▸ **WHAT IS NEEDED**:
In the entries below, how many lines hold the word "seats"? Answer with the number only.
═══ SOURCE RECORDS ═══
theorem dropCustRec_keeps (s : State) (i : Nat) : Keeps (only [.alarms, .cust, .prompts]) s (dropCustRec s i) := by
  unfold dropCustRec
  repeat' (first
    | with_reducible apply Keeps.refl
    | with_reducible assumption
    | ((with_reducible apply Keeps.step (alarmC_keeps ..)); focus exact rfl)
    | ((with_reducible apply Keeps.step (State.modCust_keeps ..)); focus exact rfl)
    | with_reducible apply Keeps.ite
    | with_reducible apply Keeps.ite_fst
    | with_reducible refine Keeps.foldl _ (fun _ _ => ?_) ?_
    | extract_lets
    | split
    | dsimp only)

theorem custJournalCheck_keeps (s : State) : Keeps (only [.alarms, .cust, .prompts]) s (custJournalCheck s) := by
  unfold custJournalCheck
  repeat' (first
    | with_reducible apply Keeps.refl
    | with_reducible assumption
    | ((with_reducible apply Keeps.step (State.modCust_keeps ..)); focus exact rfl)
    | ((with_reducible apply Keeps.step (dropCustRec_keeps ..)); focus exact rfl)
    | ((with_reducible apply Keeps.step (alarmC_keeps ..)); focus exact rfl)
    | with_reducible apply Keeps.ite
    | with_reducible apply Keeps.ite_fst
    | with_reducible refine Keeps.foldl _ (fun _ _ => ?_) ?_
    | extract_lets
    | split
    | dsimp only)

theorem countCut_keeps (s : State) : Keeps (only [.journal]) s (countCut s) := by
  unfold countCut
  repeat' (first
    | with_reducible apply Keeps.refl
    | with_reducible assumption
    | ((with_reducible apply Keeps.step (State.modJournal_keeps ..)); focus exact rfl)
    | with_reducible apply Keeps.ite
    | with_reducible apply Keeps.ite_fst
    | with_reducible refine Keeps.foldl _ (fun _ _ => ?_) ?_
    | extract_lets
    | split
    | dsimp only)

theorem startBegin_keeps (s : State) : Keeps (only [.start, .journal, .alarms, .cust, .prompts]) s (startBegin s) := by
  unfold startBegin
  repeat' (first
    | with_reducible apply Keeps.refl
    | with_reducible assumption
    | ((with_reducible apply Keeps.step (countCut_keeps ..)); focus exact rfl)
    | ((with_reducible apply Keeps.step (journalCheck_keeps ..)); focus exact rfl)
    | ((with_reducible apply Keeps.step (custJournalCheck_keeps ..)); focus exact rfl)
    | ((with_reducible apply Keeps.step (State.modStart_keeps ..)); focus exact rfl)
    | ((with_reducible apply Keeps.step (State.modJournal_keeps ..)); focus exact rfl)
    | ((with_reducible apply Keeps.step (beginStep_keeps ..)); focus exact rfl)
    | with_reducible apply Keeps.ite
    | with_reducible apply Keeps.ite_fst
    | with_reducible refine Keeps.foldl _ (fun _ _ => ?_) ?_
    | extract_lets
    | split
    | dsimp only)

theorem beginLadder_keeps (s : State) : Keeps (only [.start, .journal]) s (beginLadder s) := by
  unfold beginLadder
  repeat' (first
    | with_reducible apply Keeps.refl
    | with_reducible assumption
    | ((with_reducible apply Keeps.step (State.modStart_keeps ..)); focus exact rfl)
    | ((with_reducible apply Keeps.step (beginStep_keeps ..)); focus exact rfl)
    | with_reducible apply Keeps.ite
    | with_reducible apply Keeps.ite_fst
    | with_reducible refine Keeps.foldl _ (fun _ _ => ?_) ?_
    | extract_lets
    | split
    | dsimp only)

theorem rootkeyAck_keeps (s : State) (data : BitVec 256) (err : Bool) : Keeps (only [.start]) s (rootkeyAck s data err) := by
  unfold rootkeyAck
  repeat' (first
    | with_reducible apply Keeps.refl
    | with_reducible assumption
    | ((with_reducible apply Keeps.step (State.modStart_keeps ..)); focus exact rfl)
    | with_reducible apply Keeps.ite
    | with_reducible apply Keeps.ite_fst
    | with_reducible refine Keeps.foldl _ (fun _ _ => ?_) ?_
    | extract_lets
    | split
    | dsimp only)

theorem execRootkeyAck_keeps (data : BitVec 256) (err : Bool) (s : State) : OutKeeps (only [.start]) s (execRootkeyAck data err s) := by
  unfold execRootkeyAck
  repeat' (first
    | with_reducible apply Keeps.refl
    | with_reducible assumption
    | with_reducible exact OutKeeps.fault
    | with_reducible exact OutKeeps.refused
    | with_reducible apply OutKeeps.ok
    | with_reducible apply OutKeeps.next
    | with_reducible apply OutKeeps.ite
    | ((with_reducible apply whenDo_keeps); focus exact rfl)
    | ((with_reducible apply Keeps.step (rootkeyAck_keeps ..)); focus exact rfl)
    | with_reducible intro _
    | with_reducible apply Keeps.self
    | with_reducible apply Keeps.ite
    | with_reducible apply Keeps.ite_fst
    | with_reducible refine Keeps.foldl _ (fun _ _ => ?_) ?_
    | extract_lets
    | split
    | dsimp only)

theorem execRootkeyTimeout_keeps (s : State) : OutKeeps (allBut [.pending, .params, .offers, .nextJob, .window, .time, .cust]) s (execRootkeyTimeout
    s) := by
  unfold execRootkeyTimeout
  repeat' (first
    | with_reducible apply Keeps.refl
    | with_reducible assumption
    | with_reducible exact OutKeeps.fault
    | with_reducible exact OutKeeps.refused
    | with_reducible apply OutKeeps.ok
    | with_reducible apply OutKeeps.next
    | with_reducible apply OutKeeps.ite
    | ((with_reducible apply Keeps.step (fin_keeps ..)); focus exact rfl)
    | ((with_reducible apply whenDo_keeps); focus exact rfl)
    | ((with_reducible apply Keeps.step (failHalt_keeps ..)); focus exact rfl)
    | with_reducible intro _
    | with_reducible apply Keeps.self
    | with_reducible apply Keeps.ite
    | with_reducible apply Keeps.ite_fst
    | with_reducible refine Keeps.foldl _ (fun _ _ => ?_) ?_
    | extract_lets
    | split
    | dsimp only)

theorem deriveBk_keeps (s : State) (root : Nat) : Keeps (only [.start, .keys]) s (deriveBk s root) := by
  unfold deriveBk
  repeat' (first
    | with_reducible apply Keeps.refl
    | with_reducible assumption
    | ((with_reducible apply Keeps.step (State.modStart_keeps ..)); focus exact rfl)
    | ((with_reducible apply Keeps.step (State.modKeys_keeps ..)); focus exact rfl)
    | with_reducible apply Keeps.ite
    | with_reducible apply Keeps.ite_fst
    | with_reducible refine Keeps.foldl _ (fun _ _ => ?_) ?_
    | extract_lets
    | split
    | dsimp only)

theorem beginEntropy_keeps (s : State) : Keeps (only [.start, .journal, .entropy]) s (beginEntropy s) := by
  unfold beginEntropy
  repeat' (first
    | with_reducible apply Keeps.refl
    | with_reducible assumption
    | ((with_reducible apply Keeps.step (beginStep_keeps ..)); focus exact rfl)
    | ((with_reducible apply Keeps.step (instRequest_keeps ..)); focus exact rfl)
    | with_reducible apply Keeps.ite
    | with_reducible apply Keeps.ite_fst
    | with_reducible refine Keeps.foldl _ (fun _ _ => ?_) ?_
    | extract_lets
    | split
    | dsimp only
    | ((with_reducible apply Keeps.upd) <;> first | exact .inl rfl | exact .inr rfl | skip))

theorem epochStep_keeps (s : State) : Keeps (only [.keys, .entropy]) s (epochStep s) := by
  unfold epochStep
  repeat' (first
    | with_reducible apply Keeps.refl
    | with_reducible assumption
    | ((with_reducible apply Keeps.step (draw_keeps ..)); focus exact rfl)
    | ((with_reducible apply Keeps.step (State.modKeys_keeps ..)); focus exact rfl)
    | with_reducible refine Keeps.fst (by assumption) ?_
    | with_reducible apply Keeps.ite
    | with_reducible apply Keeps.ite_fst
    | with_reducible refine Keeps.foldl _ (fun _ _ => ?_) ?_
    | extract_lets
    | split
    | dsimp only)

theorem addBoot_keeps (s : State) (part : Nat) (va : Nat) (len : Nat) : Keeps (only [.mem]) s (addBoot s part va len) := by
  unfold addBoot
  repeat' (first
    | with_reducible apply Keeps.refl
    | with_reducible assumption
    | ((with_reducible apply Keeps.step (addAccess_keeps ..)); focus exact rfl)
    | with_reducible apply Keeps.ite
    | with_reducible apply Keeps.ite_fst
    | with_reducible refine Keeps.foldl _ (fun _ _ => ?_) ?_
    | extract_lets
    | split
    | dsimp only)

theorem beginFetch_keeps (s : State) (k : Nat) : Keeps (only [.start, .journal, .mem]) s (beginFetch s k) := by
  unfold beginFetch
  repeat' (first
    | with_reducible apply Keeps.refl
    | with_reducible assumption
    | ((with_reducible apply Keeps.step (State.modStart_keeps ..)); focus exact rfl)
    | ((with_reducible apply Keeps.step (beginStep_keeps ..)); focus exact rfl)
    | ((with_reducible apply Keeps.step (addBoot_keeps ..)); focus exact rfl)
    | with_reducible apply Keeps.ite
    | with_reducible apply Keeps.ite_fst
    | with_reducible refine Keeps.foldl _ (fun _ _ => ?_) ?_
    | extract_lets
    | split
    | dsimp only)

theorem imageData_keeps (s : State) (part : Nat) (b : Bytes) : Keeps (only [.start, .mem]) s (imageData s part b) := by
  unfold imageData
  repeat' (first
    | with_reducible apply Keeps.refl
    | with_reducible assumption
    | ((with_reducible apply Keeps.step (State.modStart_keeps ..)); focus exact rfl)
    | ((with_reducible apply Keeps.step (addBoot_keeps ..)); focus exact rfl)
    | with_reducible apply Keeps.ite
    | with_reducible apply Keeps.ite_fst
    | with_reducible refine Keeps.foldl _ (fun _ _ => ?_) ?_
    | extract_lets
    | split
    | dsimp only)

theorem beginCard_keeps (s : State) : Keeps (only [.start, .journal]) s (beginCard s) := by
  unfold beginCard
  repeat' (first
    | with_reducible apply Keeps.refl
    | with_reducible assumption
    | ((with_reducible apply Keeps.step (putOutcome_keeps ..)); focus exact rfl)
    | ((with_reducible apply Keeps.step (State.modStart_keeps ..)); focus exact rfl)
    | with_reducible apply Keeps.ite
    | with_reducible apply Keeps.ite_fst
    | with_reducible refine Keeps.foldl _ (fun _ _ => ?_) ?_
    | extract_lets
    | split
    | dsimp only)

theorem beginSmf_keeps (s : State) : Keeps (only [.start, .journal, .seats, .mem, .entropy, .prompts]) s (beginSmf s) := by
  unfold beginSmf
  repeat' (first
    | with_reducible apply Keeps.refl
    | with_reducible assumption
    | ((with_reducible apply Keeps.step (safeStage_keeps ..)); focus exact rfl)
    | ((with_reducible apply Keeps.step (putOutcome_keeps ..)); focus exact rfl)
    | ((with_reducible apply Keeps.step (beginFetch_keeps ..)); focus exact rfl)
    | with_reducible apply Keeps.ite
    | with_reducible apply Keeps.ite_fst
    | with_reducible refine Keeps.foldl _ (fun _ _ => ?_) ?_
    | extract_lets
    | split
    | dsimp only)

theorem afterTranslation_keeps (s : State) : Keeps (only [.start, .journal, .seats, .mem, .entropy, .prompts]) s (afterTranslation s) := by
  unfold afterTranslation
  repeat' (first
    | with_reducible apply Keeps.refl
    | with_reducible assumption
    | ((with_reducible apply Keeps.step (beginCard_keeps ..)); focus exact rfl)
    | ((with_reducible apply Keeps.step (beginSmf_keeps ..)); focus exact rfl)
    | ((with_reducible apply Keeps.step (State.modStart_keeps ..)); focus exact rfl)
    | with_reducible apply Keeps.ite
    | with_reducible apply Keeps.ite_fst
    | with_reducible refine Keeps.foldl _ (fun _ _ => ?_) ?_
    | extract_lets
    | split
    | dsimp only)

theorem beginSqm_keeps (s : State) : Keeps (only [.start, .journal, .seats, .mem, .entropy, .prompts]) s (beginSqm s) := by
  unfold beginSqm
  repeat' (first
    | with_reducible apply Keeps.refl
    | with_reducible assumption
    | ((with_reducible apply Keeps.step (safeStage_keeps ..)); focus exact rfl)
    | ((with_reducible apply Keeps.step (putOutcome_keeps ..)); focus exact rfl)
    | ((with_reducible apply Keeps.step (beginFetch_keeps ..)); focus exact rfl)
    | ((with_reducible apply Keeps.step (dropImage_keeps ..)); focus exact rfl)
    | ((with_reducible apply Keeps.step (State.modStart_keeps ..)); focus exact rfl)
    | ((with_reducible apply Keeps.step (beginStep_keeps ..)); focus exact rfl)
    | with_reducible apply Keeps.ite
    | with_reducible apply Keeps.ite_fst
    | with_reducible refine Keeps.foldl _ (fun _ _ => ?_) ?_
    | extract_lets
    | split
    | dsimp only)

theorem beginWings_keeps (s : State) : Keeps (only [.start, .journal, .seats, .mem, .entropy, .prompts]) s (beginWings s) := by
  unfold beginWings
  repeat' (first
    | with_reducible apply Keeps.refl
    | with_reducible assumption
    | ((with_reducible apply Keeps.step (safeStage_keeps ..)); focus exact rfl)
    | ((with_reducible apply Keeps.step (putOutcome_keeps ..)); focus exact rfl)
    | ((with_reducible apply Keeps.step (beginStep_keeps ..)); focus exact rfl)
    | with_reducible apply Keeps.ite
    | with_reducible apply Keeps.ite_fst
    | with_reducible refine Keeps.foldl _ (fun _ _ => ?_) ?_
    | extract_lets
    | split
    | dsimp only)

theorem beginRelay_keeps (s : State) : Keeps (allBut [.pending, .params, .rings, .seatRegs, .offers, .nextJob, .window, .front, .cust, .freeCount]) s
    (beginRelay s) := by
  unfold beginRelay
  repeat' (first
    | with_reducible apply Keeps.refl
    | with_reducible assumption
    | ((with_reducible apply Keeps.step (enterReady_keeps ..)); focus exact rfl)
    | ((with_reducible apply Keeps.step (putOutcome_keeps ..)); focus exact rfl)
    | ((with_reducible apply Keeps.step (State.modStart_keeps ..)); focus exact rfl)
    | ((with_reducible apply Keeps.step (relayBegin_keeps ..)); focus exact rfl)
    | ((with_reducible apply Keeps.step (beginStep_keeps ..)); focus exact rfl)
    | with_reducible apply Keeps.ite
    | with_reducible apply Keeps.ite_fst
    | with_reducible refine Keeps.foldl _ (fun _ _ => ?_) ?_
    | extract_lets
    | split
    | dsimp only)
═══
▸ **YOUR SOLUTION**:
4